HELLO FOLKS. i can't believe i'll be home in less than a week!! after finally leaving Coimbra, i headed down south to a small little beach town called Zambujeria do Mar (say that 5xs fast!) with little detours to Nazare and Evora, two cute towns on my way there :) Since it’s calm & serene and surrounded by beautiful, wild nature… a lot of portuguese people recommended I stop by Zambujeria... and since the thought of partying it up on a crowded beach, surrounded by drunkards with loud music blasting in the background does not really appeal to me nowadays, i decided to take the R&R route, which I’ve enjoyed immensely!
I can’t say I’ve done a ton, other than try to even out my tan/flashing the world/showing off my b(o)(o)bs (#freethenipple), climb up unmarked paths to watch stunning sunsets, jump in and out of the Atlantic (i’ve forgotten how cold the ocean is!!!), NOT laugh at all the penises i’ve seen on the nude beach (see.. i’m becoming so mature!), eat good food with even better company (hi Gintare, Mario & Toni ;)), and finish a few books, including Norweigan Wood by haruki murakami… which I’ve become totally obsessed with… there were just so many great quotes that really struck a chord with me, including this gem:
"I don't give a damn about power and money per se. Really, I don't. I may be a selfish bastard, but I'm incredibly cool about shit like that. I could be a Zen saint. The one thing I do have, though, is curiosity. I want to see what I can do out there in the big, tough world.”

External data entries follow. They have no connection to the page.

/-- Why a step can stop with a fault. No instruction and no event of this hardware stops the machine; only a word of an
instruction that no group is issuing does. -/
inductive Fault where
  /-- Raised by the meaning of an instruction word executed while no group issues one (`State.cur` is absent). `step` never asks
  this. Safe: the machine stops where the hardware has no such step. -/
  | noIssue
  deriving DecidableEq, Repr

/-- Why a step can be refused. -/
inductive Refusal where
  /-- An instruction without a meaning yet, by its mnemonic; answered only by an arm of `exec`. Safe. -/
  | notModelled (mnemonic : String)
  deriving DecidableEq, Repr

/-- The machine right after device reset: the supply broadcasts L = 0x800 under a cap of 2,400 W (R71, R87), the boot ROM is about
to run (R429, R432), every register block holds its field maps' reset values, and nothing is queued, resident or cached. -/
def State.reset : State where
  agenda := []
  cur := none
  now := 0
  fresh := 0
  uid := 0
  issued := []
  mem := []
  l2 := []
  plaza := []
  groups := []
  teams := []
  launches := []
  cores := []
  queues := []
  xings := []
  graphs := []
  store := []
  funcs := []
  slots := []
  tlb := []
  elems := []
  faults := []
  cmds := []
  mats := []
  signs := []
  rels := []
  acqs := []
  recs := []
  gang := none
  supply := ⟨false, false, 0x800, 0, 0x800, 2400, 0, 0, [], 64, 0, false, 0x800, false, 0, false, 0, [], [], 0, []⟩
  peers := ⟨0, [], [], 0, 0, 0, 0, [], [], [], [], [], [], 0, [], []⟩
  pcie := ⟨[(1, ⟨false, 7, 16, none⟩)], 512 * 2 ^ 30, 0, 0, [], [], [], [], [], [], [], []⟩
  freezer := ⟨false, 0, 0, 0, 0, 0, 0, 0, [], 0, 0, false, none, 0, false, false, 0, 0, 0, 0, 0⟩
  obs := ⟨0, 0, 0, 0, 0, 0, 0, 0, [], false, 0, false, 0, 0, 0, 0, 0, [], none, false, 0, 0, [], [], [], [], [], none, []⟩
  anchor := ⟨0, 0, 0, 0, 0, [], 0, 0, [], 0, [], [], 0, false, 0, 0, [], 0⟩
  struck := []
  objOps := []

end Sys2Proof.Machine
end

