/-- Round ±a/c, a > 0, to Q32 (R200, R201, SAT by R217). -/
def roundQ (mode : Rnd) (sat neg : Bool) (a0 c0 : Nat) : Nat × Flags :=
  let g := Nat.gcd a0 c0
  let a := a0 / g
  let c := c0 / g
  if qRep a c then (qWord neg a c, 0#5)
  else if qMax * c < a then
    let toInf := match mode with
      | .rn => decide ((2 * qMax + 1) * c < 2 * a)
      | .rm => decide ((qMax + 1) * c < a)
      | .rz => false
      | .rd => neg
      | .ru => !neg
      | .sr => false
    if toInf then
      if sat then (qWord neg qMax 1, fOF ||| fNX) else (qInf neg, fOF ||| fNX)
    else (qWord neg qMax 1, fNX)
  else
    let ((pl, ql), (ph, qh)) := qNeighbours a c 26
    let small := decide (a * 33554431 < c)
    let fl := if small then fUF ||| fNX else fNX
    if qChooseHi mode neg a c pl ql ph qh then (qWord neg ph qh, fl)
    else if pl = 0 then (qZero, fUF ||| fNX)
    else (qWord neg pl ql, fl)

/-- Canonical Q32 word of a Q32 value (R196). -/
def qCanon (v : Val) : Nat :=
  match v with
  | .nan _ => qNaN
  | .inf neg => qInf neg
  | .fin neg n d => if n = 0 then qZero else qWord neg n d

/-! ### Integers -/

/-- A w-bit pattern read as two's complement. -/
def toSigned (w x : Nat) : Int := if x % 2 ^ w < 2 ^ (w - 1) then (x % 2 ^ w : Nat) else (x % 2 ^ w : Nat) - (2 ^ w : Nat)

/-- The w-bit pattern of an integer modulo 2^w. -/
def ofInt (w : Nat) (x : Int) : Nat := (x % ((2 ^ w : Nat) : Int)).toNat

/-- saturate(x, type) (R8). -/
def saturate (signed : Bool) (w : Nat) (x : Int) : Int :=
  let lo : Int := if signed then -((2 ^ (w - 1) : Nat) : Int) else 0
  let hi : Int := if signed then ((2 ^ (w - 1) : Nat) : Int) - 1 else ((2 ^ w : Nat) : Int) - 1
  max lo (min hi x)

/-- Round ±n/d to an integer (R197; an even tie). -/
def roundToInt (mode : Rnd) (neg : Bool) (rand n d : Nat) : Int × Bool :=
  let k := n / d
  let rem := n % d
  let m := if rem = 0 then k else if roundUp mode neg rem d (k % 2 = 0) rand then k + 1 else k
  (if neg then -(m : Int) else (m : Int), rem ≠ 0)

/-! ### Types -/

/-- Width in bits of an element of a type. -/
def tyBits : Ty → Nat
  | .i64 | .n64 | .f64 => 64
  | .i32 | .n32 | .f32 | .q32 => 32
  | .i16 | .n16 | .f16 | .bf16 => 16
  | .i8 | .n8 | .e4m3 | .e5m2 | .t8 => 8
  | .t6 => 6

/-- Integer types: signedness. -/
def tyInt? : Ty → Option Bool
  | .i64 | .i32 | .i16 | .i8 => some true
  | .n64 | .n32 | .n16 | .n8 => some false
  | _ => none

def tyFmt? : Ty → Option Fmt
  | .f64 => some fmt64
  | .f32 => some fmt32
  | .f16 => some fmt16
  | .bf16 => some fmtB16
  | .e4m3 => some fmtE4
  | .e5m2 => some fmtE5
  | _ => none

/-- The value of an element code of any type. -/
def tyVal (t : Ty) (code : Nat) : Val :=
  match tyInt? t with
  | some sg =>
    let x := if sg then toSigned (tyBits t) code else ((code % 2 ^ tyBits t : Nat) : Int)
    .fin (decide (x < 0)) x.natAbs 1
  | none =>
    match tyFmt? t with
    | some f => fmtVal f code
    | none => if t = .t8 then taperVal 8 code else if t = .t6 then taperVal 6 code else qVal code

/-- Code of ±x for a finite non-zero or zero value in any type: round_fmt (R8), integers by R205. -/
def roundTy (t : Ty) (mode : Rnd) (sat neg : Bool) (rand n d : Nat) : Nat × Flags :=
  match tyInt? t with
  | some sg =>
    let (x, inexact) := roundToInt mode neg rand n d
    let c := saturate sg (tyBits t) x
    if c = x then (ofInt (tyBits t) x, if inexact then fNX else 0#5) else (ofInt (tyBits t) c, fIV)
  | none =>
    match tyFmt? t with
    | some f => if n = 0 then (fmtSign f neg, 0#5) else roundMag f mode sat neg rand n d
    | none =>
      if n = 0 then (if t = .q32 then qZero else 0, 0#5)
      else if t = .t8 then roundTaper 8 mode neg rand n d
      else if t = .t6 then roundTaper 6 mode neg rand n d
      else roundQ mode sat neg n d

/-- NaN code of a type: canonical NaN, NaR, Q32 NaN; 0 for an integer type (R188, R205). -/
def tyNaN (t : Ty) : Nat :=
  match tyFmt? t with
  | some f => fmtNaN f
  | none => if t = .t8 then 0x80 else if t = .t6 then 0x20 else if t = .q32 then qNaN else 0

/-- Conversion of a value to a type, R205 (the source is no integer, or the destination is none). -/
def convVal (t : Ty) (mode : Rnd) (sat : Bool) (rand : Nat) (v : Val) : Nat × Flags :=
  match v with
  | .nan sg =>
    (tyNaN t, (if sg then fIV else 0#5) ||| (if (tyInt? t).isSome then fIV else 0#5))
  | .inf neg =>
    match tyInt? t with
    | some sg => (ofInt (tyBits t) (saturate sg (tyBits t) (if neg then -(2 ^ 80 : Int) else 2 ^ 80)), fIV)
    | none =>
      match tyFmt? t with
      | some f =>
        if sat then (fmtSign f neg + fmtMaxCode f, fOF)
        else (fmtSign f neg + fmtInfCode f, if f.inf then 0#5 else fIV)
      | none =>
        if t = .q32 then (qInf neg, 0#5)
        else
          let n := tyBits t
          if sat then ((if neg then 2 ^ (n - 1) else 0) + (2 ^ (n - 1) - 1), fOF) else (tyNaN t, fIV)
  | .fin neg n d => roundTy t mode sat neg rand n d

/-- CVT of an element, R205, R221: integers to integers wrap or saturate without a flag. SAT writes a finite value beyond Q32 as its
largest one (R201, R217). -/
def cvtElem (dt st : Ty) (mode : Rnd) (sat : Bool) (rand code : Nat) : Nat × Flags :=
  match tyInt? st, tyInt? dt with
  | some ss, some ds =>
    let x := if ss then toSigned (tyBits st) code else ((code % 2 ^ tyBits st : Nat) : Int)
    (ofInt (tyBits dt) (if sat then saturate ds (tyBits dt) x else x), 0#5)
  | _, _ => convVal dt mode sat rand (tyVal st (code % 2 ^ tyBits st))

/-- Integer square root: the bits of the root from bit `k − 1` down. -/
def isqrtGo (n : Nat) : Nat → Nat → Nat
  | 0, r => r
  | k + 1, r => if (r + 2 ^ k) * (r + 2 ^ k) ≤ n then isqrtGo n k (r + 2 ^ k) else isqrtGo n k r

def isqrt (n : Nat) : Nat := isqrtGo n (bitLen n / 2 + 1) 0

/-- A fraction that rounds as the square root of n/d does: the root itself when it is a fraction on the grid of 2^-k, else
a point strictly between the two grid points around it. -/
def sqrtVal (n d : Nat) : Nat × Nat :=
  let k := 96 + bitLen d
  let sc := n * 4 ^ k
  let s := isqrt (sc / d)
  if s * s * d = sc then (s, 2 ^ k) else (2 * s + 1, 2 ^ (k + 1))

/-! ### Arithmetic of R210 -/

/-- An exact result before rounding. `zneg` is the sign of an exact zero as far as the operands fix it (`none`: +0, or −0
under .rd). -/
inductive Res where
  | nan (fl : Flags)
  | inf (neg : Bool) (fl : Flags)
  | fin (neg : Bool) (n d : Nat) (zneg : Option Bool)
  deriving DecidableEq, Repr

def valSig : Val → Bool
  | .nan s => s
  | _ => false

def valNan : Val → Bool
  | .nan _ => true
  | _ => false

/-- Any NaN source gives NaN, with IV when one is signalling. -/
def nanRes (vs : List Val) : Res := .nan (if vs.any valSig then fIV else 0#5)

/-- Exact sum of two finite values. -/
def sumFin (na : Bool) (an ad : Nat) (nb : Bool) (bn bd : Nat) : Res :=
  let x : Int := (if na then -1 else 1) * ((an * bd : Nat) : Int) + (if nb then -1 else 1) * ((bn * ad : Nat) : Int)
  let z := if an = 0 && bn = 0 && na = nb then some na else none
  .fin (decide (x < 0)) x.natAbs (ad * bd) z

def valNeg : Val → Val
  | .nan s => .nan s
  | .inf n => .inf (!n)
  | .fin n a d => .fin (!n) a d
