-- ==== Sys2Proof/Machine/Page.lean ====
section
/-! DEFINITION. Page requests (R249 to R254): elements that wait, the slots of a function's queue, replies, replay, and the
requests to the host's page service (R301); the freezing of an engine context (R274), which a failed request causes. -/

namespace Sys2Proof.Machine

/-! ## Slots -/

def slotReset : PSlot := ⟨false, 0, false, .read, 0, 0, 0, 0⟩
/-- Slot `i` of function `f`. -/
def slotKey (f i : Nat) : Nat := 64 * f + i
def getSlot (s : State) (f i : Nat) : PSlot := tabGet slotReset s.slots (slotKey f i)
def setSlot (s : State) (f i : Nat) (x : PSlot) : State := { s with slots := tabPut s.slots (slotKey f i) x }

/-- The slot of a function that an element shares: same stage, PASID and page. -/
def sharedSlot (s : State) (e : Elem) : Option Nat :=
  (List.range 64).find? fun i =>
    let x := getSlot s e.func i
    x.valid && x.stage == e.stage && x.pasid == e.pasid && x.addr == e.page

def freeSlot (s : State) (f : Nat) : Option Nat := (List.range 64).find? fun i => !(getSlot s f i).valid

/-- An element takes the shared slot, or the lowest free one (which signals vector 2, R250, R298), or none. -/
def takeSlot (s : State) (e : Elem) : State × Elem :=
  if e.pri then (s, e)
  else match sharedSlot s e with
  | some i =>
    let x := getSlot s e.func i
    (setSlot s e.func i { x with waiters := min (x.waiters + 1) (2 ^ 32 - 1) }, { e with slot := some i })
  | none =>
    match freeSlot s e.func with
    | some i =>
      let x := getSlot s e.func i
      let s := setSlot s e.func i ⟨true, x.seq + 1, e.stage, e.kind, e.label, e.pasid, 1, e.page⟩
      let s := countEv s (coreOf s e.gkey) 0x05 1
      (signal s (if e.stage then 0 else e.func) 2, { e with slot := some i })
    | none => (s, e)

def faultKey (e : Elem) : Nat × Nat × Nat × Bool := (e.func, e.pasid, e.page, e.stage)

def faultCount (s : State) (k : Nat × Nat × Nat × Bool) : Nat := ((s.faults.find? fun x => x.1 == k).map (·.2)).getD 0

def setFault (s : State) (k : Nat × Nat × Nat × Bool) (n : Nat) : State :=
  let rest := s.faults.filter fun x => x.1 != k
  { s with faults := if n = 0 then rest else (k, n) :: rest }

/-- An element begins to wait. The first fault on its stage and page sets the count to 1 (R251). -/
def addElem (s : State) (e : Elem) : State :=
  let s := if !e.pri && faultCount s (faultKey e) = 0 then setFault s (faultKey e) 1 else s
  let r := takeSlot s e
  { r.1 with elems := r.1.elems ++ [r.2] }

/-- A matrix operation whose lanes wait at it (R249). -/
def opParked (s : State) (id : Nat) : Bool := s.mats.any fun m => m.id == id && m.parked

/-- The elements of groups that stand on a core walk at once; those of swapped-out groups walk at restoration (R253). The accesses of
engines and of jobs belong to no lane. -/
def onCore (s : State) (e : Elem) : Bool :=
  match e.act with
  | .engine _ => true
  | .matrix id => !opParked s id || (getGroup s e.gkey).slot.isSome
  | _ => (getGroup s e.gkey).slot.isSome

"And you have no use for 'ideals' I suppose?"
"Life doesn't require ideals. It requires standards of action."
Perhaps it’s because its nearing towards the end of my trip (the first part anyway!), but I’ve done a lot of thinking and reflecting these past few days.. When i was having dinner with a group of nice German guys, one of them (Mario) asked me what i was afraid of, since i seemed pretty fearless to him. I replied something along the lines of “snakes and frogs but when it comes to situations and circumstances… i can’t live my life fearing the what-ifs” …. which i definitely think is true, but maybe not the only thing i'm scared of. His question started to make me think. and after some contemplation, i guess i would say my biggest fear in life would be ending up alone… not because i hate being alone.. but because i really, really enjoy it.
As someone who grew up as an only child with a single, working mother, i’m used to being by myself…it’s never been weird for me to eat a meal alone, wander around by myself, or enjoy a drink without anyone else around (though that just maybe would make me an alcoholic…) i like being independent and being able to do things on a whim because i feel like, without any compromise...i do what i want :) i, of course, enjoy being around people (i’d say most people would call me extremely extroverted) but it does get exhausting… i like my peace and quiet as much as i like being with my friends & family.. and sometimes nice strangers :) But i guess being alone is far different than being lonely, which is another question people ask me about... and as someone whose been traveling solo for the past 5 months, i've never felt lonely, with the exception of when i found out my cousin died.... i've always had company when i've wanted it (and sometimes even when I didn't!) being lonely doesn't really worry me too much though since i am little miss chatterbox (#noshame)
I've also spent a lot of time thinking about everything i'm going to eat when i get back home.. bagels, curry, sushi, and such NOMNOMNOM... MISSED IT SO MUCH!!!
OKAY GOSH this is getting tooooooo serious. i’ll leave u with a picture of the bloody aftermath following 5 minutes of playing soccer with some locals. i’ve attempted workout a bit since i’ve gotten here, which turned out to be disastrous because I’m out of shape (the beers and wine have caught up to me!) so i nearly vomited after running 5KM (a lot of up it uphill, to be fair!) LALALA.